INFORMATION SUPPLIED:
/-- PHASE_STEP, key 0 first, as R215 prints it. -/
def pitchTable : List Nat :=
  [194, 206, 218, 231, 245, 259, 275, 291, 309, 327, 346, 367, 389, 412, 436, 462] ++
  [490, 519, 550, 583, 617, 654, 693, 734, 778, 824, 873, 925, 980, 1038, 1100, 1165] ++
  [1234, 1308, 1386, 1468, 1555, 1648, 1746, 1849, 1959, 2076, 2199, 2330, 2469, 2615, 2771, 2936] ++
  [3110, 3295, 3491, 3699, 3919, 4152, 4399, 4660, 4937, 5231, 5542, 5872, 6221, 6591, 6983, 7398]

/-- A row of the opcode map (R100). -/
structure Row where
  mnemonic : String
  fixedBits : CmdWord
  mask : CmdWord

/-- The opcode map, as R100 prints it. -/
def opcodeMap : List Row :=
  [⟨"NOP", 0x00000000, 0xFFFFFFFF⟩, ⟨"END", 0x01000000, 0xFFFFFFFF⟩, ⟨"LIH", 0x08000000, 0xFF0F0000⟩,
   ⟨"LIL", 0x09000000, 0xFF0F0000⟩, ⟨"MOV", 0x0A000000, 0xFF00FFFF⟩, ⟨"ADD", 0x10000000, 0xFF000FFF⟩,
   ⟨"SUB", 0x11000000, 0xFF000FFF⟩, ⟨"MUL", 0x12000000, 0xFF000FFF⟩, ⟨"DIV", 0x13000000, 0xFF000FFF⟩,
   ⟨"PEEK", 0x20000000, 0xFF00FFFF⟩, ⟨"POKE", 0x21000000, 0xFFF00FFF⟩, ⟨"PEEK4", 0x22000000, 0xFF00FFFF⟩] ++
  [⟨"POKE4", 0x23000000, 0xFFF00FFF⟩, ⟨"PSET", 0x30000000, 0xFFF0FFFE⟩, ⟨"PGET", 0x31000000, 0xFF00FFFF⟩,
   ⟨"LINE", 0x32000000, 0xFFF0FFFE⟩, ⟨"RECT", 0x33000000, 0xFFF0FFFE⟩, ⟨"RECTFILL", 0x34000000, 0xFFF0FFFE⟩,
   ⟨"CIRC", 0x35000000, 0xFFF0FFFE⟩, ⟨"CIRCFILL", 0x36000000, 0xFFF0FFFE⟩, ⟨"SPR", 0x38000000, 0xFFF0FFF9⟩,
   ⟨"SSPR", 0x39000000, 0xFFF0FFF9⟩, ⟨"MAP", 0x3A000000, 0xFFF0FFFF⟩, ⟨"SFX", 0x40000000, 0xFFF0FFFF⟩]

/-- The mnemonic of a command (R100). -/
def mnemonic : Instr → String
  | .nop => "NOP" | .endCmd => "END" | .lih _ _ => "LIH" | .lil _ _ => "LIL" | .mov _ _ => "MOV"
  | .add _ _ _ => "ADD" | .sub _ _ _ => "SUB" | .mul _ _ _ => "MUL" | .div _ _ _ => "DIV"
  | .peek _ _ => "PEEK" | .poke _ _ => "POKE" | .peek4 _ _ => "PEEK4" | .poke4 _ _ => "POKE4"
  | .pset _ _ => "PSET" | .pget _ _ => "PGET" | .line _ _ => "LINE" | .rect _ _ => "RECT"
  | .rectfill _ _ => "RECTFILL" | .circ _ _ => "CIRC" | .circfill _ _ => "CIRCFILL"
  | .spr _ _ => "SPR" | .sspr _ _ => "SSPR" | .map _ _ => "MAP" | .sfx _ _ => "SFX"

/-- The register a command writes, if any (R21). -/
def dest : Instr → Option Reg
  | .lih rd _ | .lil rd _ | .mov rd _ | .add rd _ _ | .sub rd _ _ | .mul rd _ _ | .div rd _ _ => some rd
  | .peek rd _ | .peek4 rd _ | .pget rd _ => some rd
  | .nop | .endCmd | .poke _ _ | .poke4 _ _ | .pset _ _ | .line _ _ | .rect _ _ | .rectfill _ _ => none
  | .circ _ _ | .circfill _ _ | .spr _ _ | .sspr _ _ | .map _ _ | .sfx _ _ => none

/-- The commands that write MEM: POKE, POKE4 and the drawing commands but PGET (R27). -/
def storesMem : Instr → Bool
  | .poke _ _ | .poke4 _ _ | .pset _ _ | .line _ _ | .rect _ _ | .rectfill _ _ => true
  | .circ _ _ | .circfill _ _ | .spr _ _ | .sspr _ _ | .map _ _ => true
  | .nop | .endCmd | .lih _ _ | .lil _ _ | .mov _ _ | .add _ _ _ | .sub _ _ _ | .mul _ _ _ => false
  | .div _ _ _ | .peek _ _ | .peek4 _ _ | .pget _ _ | .sfx _ _ => false

/-- What the audio agents do not see and do not change: the part of the state a run is judged by (R267). -/
def SameBlock (s t : State nc nr xl) : Prop :=
  t.x = s.x ∧ t.pc = s.pc ∧ t.seq = s.seq ∧ t.faultPc = s.faultPc ∧ t.faultW = s.faultW ∧ t.mem = s.mem

/-- It is SEQ's turn in s, and s' is s with that turn taken: an empty schedule, or one that names SEQ
(the model's schedule, assumption 1). -/
def SeqTurn (s s' : State nc nr xl) : Prop :=
  (s.sched = [] ∧ s' = s) ∨ ∃ rest, s.sched = .seq :: rest ∧ s' = { s with sched := rest }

YOUR TASK:
Would you return each line of the material above, unchanged, from the first one through the line where "def opcodeMap : List" appears?

OUTPUT FOR THIS EXERCISE:
/-- PHASE_STEP, key 0 first, as R215 prints it. -/
def pitchTable : List Nat :=
  [194, 206, 218, 231, 245, 259, 275, 291, 309, 327, 346, 367, 389, 412, 436, 462] ++
  [490, 519, 550, 583, 617, 654, 693, 734, 778, 824, 873, 925, 980, 1038, 1100, 1165] ++
  [1234, 1308, 1386, 1468, 1555, 1648, 1746, 1849, 1959, 2076, 2199, 2330, 2469, 2615, 2771, 2936] ++
  [3110, 3295, 3491, 3699, 3919, 4152, 4399, 4660, 4937, 5231, 5542, 5872, 6221, 6591, 6983, 7398]

/-- A row of the opcode map (R100). -/
structure Row where
  mnemonic : String
  fixedBits : CmdWord
  mask : CmdWord

/-- The opcode map, as R100 prints it. -/
def opcodeMap : List Row :=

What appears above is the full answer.